## WHAT IS EXPECTED
Starting with the first line of the data that follows, transcribe every line verbatim until the line containing "ras | pri | own" has been transcribed.

## EXERCISE DATA
============

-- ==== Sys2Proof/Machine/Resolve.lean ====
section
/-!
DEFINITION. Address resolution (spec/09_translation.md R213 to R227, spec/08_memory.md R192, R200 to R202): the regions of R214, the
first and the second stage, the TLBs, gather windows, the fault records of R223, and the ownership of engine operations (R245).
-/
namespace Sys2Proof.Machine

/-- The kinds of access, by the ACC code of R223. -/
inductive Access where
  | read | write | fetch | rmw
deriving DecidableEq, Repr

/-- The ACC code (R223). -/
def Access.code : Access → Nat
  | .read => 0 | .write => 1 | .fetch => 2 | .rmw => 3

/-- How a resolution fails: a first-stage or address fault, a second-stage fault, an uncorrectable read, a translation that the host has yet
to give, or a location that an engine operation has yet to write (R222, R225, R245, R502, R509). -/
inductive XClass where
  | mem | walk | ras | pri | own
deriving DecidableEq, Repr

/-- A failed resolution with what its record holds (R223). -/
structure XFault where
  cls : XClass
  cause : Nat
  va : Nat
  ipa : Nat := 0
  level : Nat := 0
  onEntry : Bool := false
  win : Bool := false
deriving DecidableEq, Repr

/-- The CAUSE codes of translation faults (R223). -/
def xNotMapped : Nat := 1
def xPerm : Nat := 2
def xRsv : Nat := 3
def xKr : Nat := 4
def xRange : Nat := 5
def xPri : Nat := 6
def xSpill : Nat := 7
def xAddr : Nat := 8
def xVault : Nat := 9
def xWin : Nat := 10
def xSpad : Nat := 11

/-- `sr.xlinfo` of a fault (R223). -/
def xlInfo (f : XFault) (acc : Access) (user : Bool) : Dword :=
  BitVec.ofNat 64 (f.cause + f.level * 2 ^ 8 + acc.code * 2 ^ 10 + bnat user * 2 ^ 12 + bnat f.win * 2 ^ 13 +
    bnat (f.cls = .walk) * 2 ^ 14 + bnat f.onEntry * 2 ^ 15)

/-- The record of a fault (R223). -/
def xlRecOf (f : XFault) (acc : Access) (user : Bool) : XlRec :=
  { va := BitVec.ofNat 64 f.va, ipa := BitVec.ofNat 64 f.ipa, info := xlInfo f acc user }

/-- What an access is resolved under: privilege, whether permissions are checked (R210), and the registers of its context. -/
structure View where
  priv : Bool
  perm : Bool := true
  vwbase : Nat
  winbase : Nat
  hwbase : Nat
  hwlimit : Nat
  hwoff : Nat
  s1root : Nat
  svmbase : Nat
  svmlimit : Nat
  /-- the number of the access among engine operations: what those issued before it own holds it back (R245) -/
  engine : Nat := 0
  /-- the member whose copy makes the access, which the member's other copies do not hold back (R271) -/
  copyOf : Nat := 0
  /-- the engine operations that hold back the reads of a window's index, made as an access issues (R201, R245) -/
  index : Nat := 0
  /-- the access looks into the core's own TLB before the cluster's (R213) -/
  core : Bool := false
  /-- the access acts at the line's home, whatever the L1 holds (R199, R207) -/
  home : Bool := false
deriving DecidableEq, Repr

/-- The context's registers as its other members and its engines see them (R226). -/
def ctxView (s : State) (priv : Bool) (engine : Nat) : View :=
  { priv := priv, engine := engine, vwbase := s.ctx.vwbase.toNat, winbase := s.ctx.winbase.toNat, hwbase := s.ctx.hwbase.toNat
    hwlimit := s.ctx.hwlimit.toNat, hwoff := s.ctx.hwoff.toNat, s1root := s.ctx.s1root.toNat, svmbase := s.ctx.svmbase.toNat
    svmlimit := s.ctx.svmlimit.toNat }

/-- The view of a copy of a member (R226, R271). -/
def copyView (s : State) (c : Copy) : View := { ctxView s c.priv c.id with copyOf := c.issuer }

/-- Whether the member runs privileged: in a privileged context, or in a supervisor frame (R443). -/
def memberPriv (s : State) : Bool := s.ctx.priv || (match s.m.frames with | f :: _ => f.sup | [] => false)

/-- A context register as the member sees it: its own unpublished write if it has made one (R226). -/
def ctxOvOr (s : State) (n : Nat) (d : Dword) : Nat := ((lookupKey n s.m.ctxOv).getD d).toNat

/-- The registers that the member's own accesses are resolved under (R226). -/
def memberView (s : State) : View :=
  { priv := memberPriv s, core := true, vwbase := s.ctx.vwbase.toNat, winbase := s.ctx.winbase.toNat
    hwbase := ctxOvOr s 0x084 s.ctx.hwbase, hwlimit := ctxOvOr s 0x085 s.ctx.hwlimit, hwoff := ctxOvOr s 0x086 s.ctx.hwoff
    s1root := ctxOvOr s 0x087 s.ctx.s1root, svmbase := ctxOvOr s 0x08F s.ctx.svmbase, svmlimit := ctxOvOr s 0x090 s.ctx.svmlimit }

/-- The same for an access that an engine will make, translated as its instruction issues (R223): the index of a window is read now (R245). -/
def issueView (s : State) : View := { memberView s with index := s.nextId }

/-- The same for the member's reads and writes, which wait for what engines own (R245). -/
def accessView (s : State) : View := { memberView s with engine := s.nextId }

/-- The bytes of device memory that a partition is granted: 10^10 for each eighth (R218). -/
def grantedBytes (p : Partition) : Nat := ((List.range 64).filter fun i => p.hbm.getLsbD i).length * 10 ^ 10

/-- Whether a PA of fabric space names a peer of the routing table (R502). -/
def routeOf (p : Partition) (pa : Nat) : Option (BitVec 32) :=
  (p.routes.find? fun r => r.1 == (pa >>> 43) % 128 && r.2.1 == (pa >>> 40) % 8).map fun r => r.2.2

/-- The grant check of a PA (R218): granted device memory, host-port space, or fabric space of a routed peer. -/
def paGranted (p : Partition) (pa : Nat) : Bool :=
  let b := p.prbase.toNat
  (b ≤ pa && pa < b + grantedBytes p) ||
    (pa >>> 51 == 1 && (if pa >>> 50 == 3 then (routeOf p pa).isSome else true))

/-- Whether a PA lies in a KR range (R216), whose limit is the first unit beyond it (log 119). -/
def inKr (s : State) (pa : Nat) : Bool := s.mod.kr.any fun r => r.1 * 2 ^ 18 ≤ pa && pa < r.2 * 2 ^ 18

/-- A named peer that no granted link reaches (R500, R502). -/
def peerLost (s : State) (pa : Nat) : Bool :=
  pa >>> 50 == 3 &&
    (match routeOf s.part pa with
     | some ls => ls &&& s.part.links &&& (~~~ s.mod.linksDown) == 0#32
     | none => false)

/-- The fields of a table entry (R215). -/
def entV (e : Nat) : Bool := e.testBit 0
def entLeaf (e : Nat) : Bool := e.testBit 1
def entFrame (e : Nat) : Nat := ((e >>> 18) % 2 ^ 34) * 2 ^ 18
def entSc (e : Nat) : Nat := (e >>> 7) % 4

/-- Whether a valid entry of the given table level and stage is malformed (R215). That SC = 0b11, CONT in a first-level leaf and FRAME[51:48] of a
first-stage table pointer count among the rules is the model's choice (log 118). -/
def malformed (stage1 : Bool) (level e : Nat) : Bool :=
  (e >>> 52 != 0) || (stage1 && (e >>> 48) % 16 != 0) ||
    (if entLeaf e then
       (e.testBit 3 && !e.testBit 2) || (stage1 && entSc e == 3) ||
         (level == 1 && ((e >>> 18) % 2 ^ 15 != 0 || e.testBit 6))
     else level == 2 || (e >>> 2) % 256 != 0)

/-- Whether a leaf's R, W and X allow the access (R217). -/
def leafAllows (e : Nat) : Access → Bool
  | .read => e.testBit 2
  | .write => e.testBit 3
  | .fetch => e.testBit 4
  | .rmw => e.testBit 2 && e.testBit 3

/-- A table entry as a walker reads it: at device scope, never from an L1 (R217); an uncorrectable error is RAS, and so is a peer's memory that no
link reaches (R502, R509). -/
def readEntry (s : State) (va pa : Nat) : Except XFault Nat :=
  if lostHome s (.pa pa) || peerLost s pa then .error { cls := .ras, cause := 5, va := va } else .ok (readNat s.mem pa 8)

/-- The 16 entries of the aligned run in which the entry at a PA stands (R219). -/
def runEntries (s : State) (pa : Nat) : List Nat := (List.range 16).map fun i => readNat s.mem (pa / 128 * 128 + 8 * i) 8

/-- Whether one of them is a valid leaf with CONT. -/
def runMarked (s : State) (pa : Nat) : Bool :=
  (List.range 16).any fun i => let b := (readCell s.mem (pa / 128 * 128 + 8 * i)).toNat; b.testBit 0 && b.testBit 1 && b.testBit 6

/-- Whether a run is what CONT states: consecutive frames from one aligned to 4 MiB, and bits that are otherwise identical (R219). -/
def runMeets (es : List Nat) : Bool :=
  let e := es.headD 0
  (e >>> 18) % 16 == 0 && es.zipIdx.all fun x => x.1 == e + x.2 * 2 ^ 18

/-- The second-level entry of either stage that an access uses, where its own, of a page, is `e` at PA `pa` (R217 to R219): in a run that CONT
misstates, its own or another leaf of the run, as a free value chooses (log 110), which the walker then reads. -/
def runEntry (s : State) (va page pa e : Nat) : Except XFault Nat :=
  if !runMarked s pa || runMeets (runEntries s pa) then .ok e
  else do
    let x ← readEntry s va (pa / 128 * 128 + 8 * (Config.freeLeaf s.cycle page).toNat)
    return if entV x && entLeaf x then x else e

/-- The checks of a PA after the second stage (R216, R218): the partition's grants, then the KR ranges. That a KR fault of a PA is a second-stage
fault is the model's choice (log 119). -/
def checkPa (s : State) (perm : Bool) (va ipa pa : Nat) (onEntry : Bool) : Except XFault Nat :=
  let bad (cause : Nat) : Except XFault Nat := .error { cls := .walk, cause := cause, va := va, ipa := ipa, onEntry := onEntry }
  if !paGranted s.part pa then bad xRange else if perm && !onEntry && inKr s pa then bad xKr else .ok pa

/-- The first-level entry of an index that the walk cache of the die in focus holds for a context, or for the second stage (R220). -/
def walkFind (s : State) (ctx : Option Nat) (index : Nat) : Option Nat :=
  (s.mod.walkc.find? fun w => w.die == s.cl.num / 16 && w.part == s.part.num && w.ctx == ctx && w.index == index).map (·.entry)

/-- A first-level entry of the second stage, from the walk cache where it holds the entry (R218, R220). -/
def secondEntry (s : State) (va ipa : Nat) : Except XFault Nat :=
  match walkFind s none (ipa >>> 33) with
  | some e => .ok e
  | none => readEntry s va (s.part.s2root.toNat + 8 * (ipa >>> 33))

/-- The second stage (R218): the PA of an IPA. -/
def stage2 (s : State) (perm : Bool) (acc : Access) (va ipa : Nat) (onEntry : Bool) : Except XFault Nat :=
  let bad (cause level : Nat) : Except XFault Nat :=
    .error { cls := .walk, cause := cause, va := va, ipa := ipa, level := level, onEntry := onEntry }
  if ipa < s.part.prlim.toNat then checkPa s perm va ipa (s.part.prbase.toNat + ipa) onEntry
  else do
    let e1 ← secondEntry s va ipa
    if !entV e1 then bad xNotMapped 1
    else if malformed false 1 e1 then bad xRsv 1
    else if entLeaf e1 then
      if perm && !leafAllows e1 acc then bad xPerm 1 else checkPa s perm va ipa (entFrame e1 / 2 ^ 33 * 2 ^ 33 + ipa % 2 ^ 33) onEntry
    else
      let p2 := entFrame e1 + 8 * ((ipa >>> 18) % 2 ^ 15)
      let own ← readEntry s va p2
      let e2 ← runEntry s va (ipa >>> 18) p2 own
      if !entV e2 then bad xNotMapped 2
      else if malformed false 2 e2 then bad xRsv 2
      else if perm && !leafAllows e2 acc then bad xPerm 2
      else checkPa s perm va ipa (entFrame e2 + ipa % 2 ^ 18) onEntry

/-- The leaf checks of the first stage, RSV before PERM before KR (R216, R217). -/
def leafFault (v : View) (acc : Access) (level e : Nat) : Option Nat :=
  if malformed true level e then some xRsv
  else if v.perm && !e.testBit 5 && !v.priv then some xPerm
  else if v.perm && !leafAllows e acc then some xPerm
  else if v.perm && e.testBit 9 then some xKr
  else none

============

## RESPONSE TO THE EXERCISE
-- ==== Sys2Proof/Machine/Resolve.lean ====
section
/-!
DEFINITION. Address resolution (spec/09_translation.md R213 to R227, spec/08_memory.md R192, R200 to R202): the regions of R214, the
first and the second stage, the TLBs, gather windows, the fault records of R223, and the ownership of engine operations (R245).
-/
namespace Sys2Proof.Machine

/-- The kinds of access, by the ACC code of R223. -/
inductive Access where
  | read | write | fetch | rmw
deriving DecidableEq, Repr

/-- The ACC code (R223). -/
def Access.code : Access → Nat
  | .read => 0 | .write => 1 | .fetch => 2 | .rmw => 3

/-- How a resolution fails: a first-stage or address fault, a second-stage fault, an uncorrectable read, a translation that the host has yet
to give, or a location that an engine operation has yet to write (R222, R225, R245, R502, R509). -/
inductive XClass where
  | mem | walk | ras | pri | own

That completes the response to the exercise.